=Paper= {{Paper |id=Vol-1172/CLEF2006wn-QACLEF-Et2006 |storemode=property |title=A High Precision Information Retrieval Method for WiQA |pdfUrl=https://ceur-ws.org/Vol-1172/CLEF2006wn-QACLEF-OrasanEt2006.pdf |volume=Vol-1172 |dblpUrl=https://dblp.org/rec/conf/clef/OrasanP06a }} ==A High Precision Information Retrieval Method for WiQA== https://ceur-ws.org/Vol-1172/CLEF2006wn-QACLEF-OrasanEt2006.pdf
 A High Precision Information Retrieval Method
                   for WiQA
                                Constantin Orăsan and Georgiana Puşcaşu ∗
                               Research Group in Computational Linguistics
                                    University of Wolverhampton, UK
                                    {C.Orasan, georgie}@wlv.ac.uk



                                                     Abstract
       This paper presents Wolverhampton University’s participation in the WiQA
       competition.
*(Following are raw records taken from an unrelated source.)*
/-- Put in place what this module itself supplies to its own position, and send the rest (R276). -/
def State.spread (s : State) (k : Nat) (r : CollRun) (object : Nat) (v : List (BitVec 48)) : State :=
  let a := s.axisOf r.desc.axis
  let n := a.size
  let p := a.pos s.rank
  let r1 := { r with ins := SMap.insert r.ins p (v.zipIdx.map (fun x => (x.2, x.1))), offs := SMap.insert r.offs s.rank (s.arrival k) }
  let whole := r.desc.kind == 2 || r.desc.kind == 4
  (((List.range n).filter (· != p)).foldl (fun st j =>
    let q := if whole then (0, v.length) else partOf r.desc.elems n j
    st.sendColl k r1 object (a.rankAt s.rank j) q.1 false ((v.drop q.1).take q.2)) (s.setColl k r1)).pushPart k

/-- A contributor's ready object has reached ready_target: its input is read, decoded exactly into A48. A poisoned object ends the collective; so does an
uncorrectable input (R194, R273, R274). -/
def execContributorRead (idx : Nat) (contributor : Nat) (s : State) : Out :=
  match s.collAt idx with
  | none => notNow "no collective of this table place runs"
  | some (k, r) =>
    let d := r.desc
    let p := (s.axisOf d.axis).pos s.rank
    match s.fab.axis.bind (fun x => x.contribs[d.first + contributor]?), s.entryAt k with
    | some c, some e =>
      let o := s.obj (objKey 2 c.die c.ready)
      if d.count ≤ contributor ∨ (SMap.find? r.reads contributor).isSome = true ∨ (d.kind = 4 ∧ d.root ≠ p) then
        notNow "this contributor is not to be read"
      else if o.poisoned = true then .next (s.dropColl k r fEntry)
      else if o.value < d.target then notNow "the ready object has not reached its target"
      else
        let ft := s.collFormat r d.inFmt
        let t := collTensor ft.1 ft.2 c.base d.share 0 d
        let pl := Place.cluster (c.die * 8 + c.cluster)
        if (elems 0 d.share).any (fun i => (t.spans i).any (fun x => (linesOf x.1 x.2).any (fun l =>
            SMap.get false s.mem.badStore (pl.unit * 2 ^ 32 + l)))) then .next ((s.countSramUe (srcC (s.physDie c.die)) r.step).dropColl k r fEcc)
        else
          let r1 := { r with reads := SMap.insert r.reads contributor ((elems 0 d.share).map (fun i => encA48 (s.elemValue pl t i))) }
          if r1.reads.length < d.count then .next (s.setColl k r1) else .next (s.spread k r1 e.entry.object r1.moduleValue)
    | _, _ => notNow "no such contributor"

/-! Outputs. -/

/-- The range of a gradient delivery's elements in its pair: from dest_base, the reduced output (R272). -/
def CollDesc.output (d : CollDesc) (n p : Nat) : Nat × Nat := if d.kind = 3 then (d.base, d.elems) else (d.base, (partOf d.elems n p).2)

/-- The ordinal of R212: the earlier collective entries of the table that deliver to the pair and whose output covers the segment. -/
def State.ordinalOf (s : State) (idx pair seg : Nat) : Nat :=
  match s.frame.table, s.fab.axis with
  | some t, some x =>
    ((t.entries.take idx).filter (fun e => e.cls == clsColl && (match x.colls[e.object]? with
      | some d =>
        let a := s.axisOf d.axis
        let q := d.output a.size (a.pos s.rank)
        d.dest == 2 && d.unit == pair && decide (q.1 < (seg + 1) * segSize ∧ seg * segSize < q.1 + q.2)
      | none => false))).length
  | _, _ => 0

/-- The deliveries of an output: one for each segment it covers and each M-die that holds elements of it there (R212). -/
def State.deliveriesOf (s : State) (idx : Nat) (r : CollRun) (n p : Nat) (out : List (BitVec 48)) : List Delivery :=
  let q := r.desc.output n p
  let segs := elems (q.1 / segSize) ((q.1 + q.2 + segSize - 1) / segSize - q.1 / segSize)
  segs.flatMap (fun g =>
    let is := (elems (g * segSize) segSize).filter (fun i => decide (q.1 ≤ i ∧ i < q.1 + q.2))
    ((List.range 8).filterMap (fun m =>
      let mine := is.filter (fun i => s.ownerDie r.desc.unit i == m)
      if mine.isEmpty then none
      else some { mdie := m, pair := r.desc.unit, seg := g, step := r.step, ordinal := s.ordinalOf idx r.desc.unit g, count := n, first := q.1,
                  len := q.2, vals := mine.map (fun i => out.getD (i - q.1) 0) })))

/-- Write an output to its cluster store or the staging space, converted once, and charge out_tensor_id (R275). -/
def State.writeOutput (s : State) (r : CollRun) (out : List (BitVec 48)) : State :=
  let d := r.desc
  let ft := s.collFormat r d.outFmt
  let t := collTensor ft.1 ft.2 d.base out.length d.tid d
  let pl := if d.dest = 1 then Place.staging else Place.cluster (d.unit / 256 * 8 + d.unit % 256)
  let rnd := fun (i : Nat) => rounding s.num.emu d.sr d.srK s.seed r.step d.tid 0 i d.draw
  let items : List Item := out.zipIdx.map (fun x => { i := x.2, v := decA48 x.1.toNat, idx := x.2 })
  let w : Written := if t.fmt.isMx then
      (match t.convertBlocks rnd items with
        | .ok w => w
        | .error _ => { writes := [], events := [], charge := {} })
    else t.convertItems s.num.emu rnd items
  (w.writes.foldl (fun (st : State) (x : Nat × Bytes) => st.writePlace pl x.1 x.2) s).charge r.step d.tid w.charge d.nanMode

/-- The dies that done_object is signalled on: those of the contributors and of a cluster store destination (R273). -/
def State.collDies (s : State) (d : CollDesc) : List Nat :=
  let cs : List Nat := match s.fab.axis with
    | some x => ((x.contribs.drop d.first).take d.count).map (fun c => c.die)
    | none => []
  (List.range 8).filter (fun i => cs.contains i || (d.dest == 0 && d.unit / 256 == i))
The method chosen for this task combines a high precision, but low
       recall information retrieval approach with a greedy sentence ranking algorithm. The
       high precision retrieval is ensured by querying the search engine with the exact
       topic, in this way obtaining only sentences which contain the topic. In one of the
       runs, the set of retrieved sentences is expanded using conferential relations between
       sentences. The greedy algorithm used for ranking selects one sentence at a time, always
       the one which adds most information to the set of sentences without repeating the
       existing information too much. The evaluation revealed that it achieves a performance
       similar to other systems participating in the competition and that the run which uses
       coreference obtains the highest MRR score among all the participants.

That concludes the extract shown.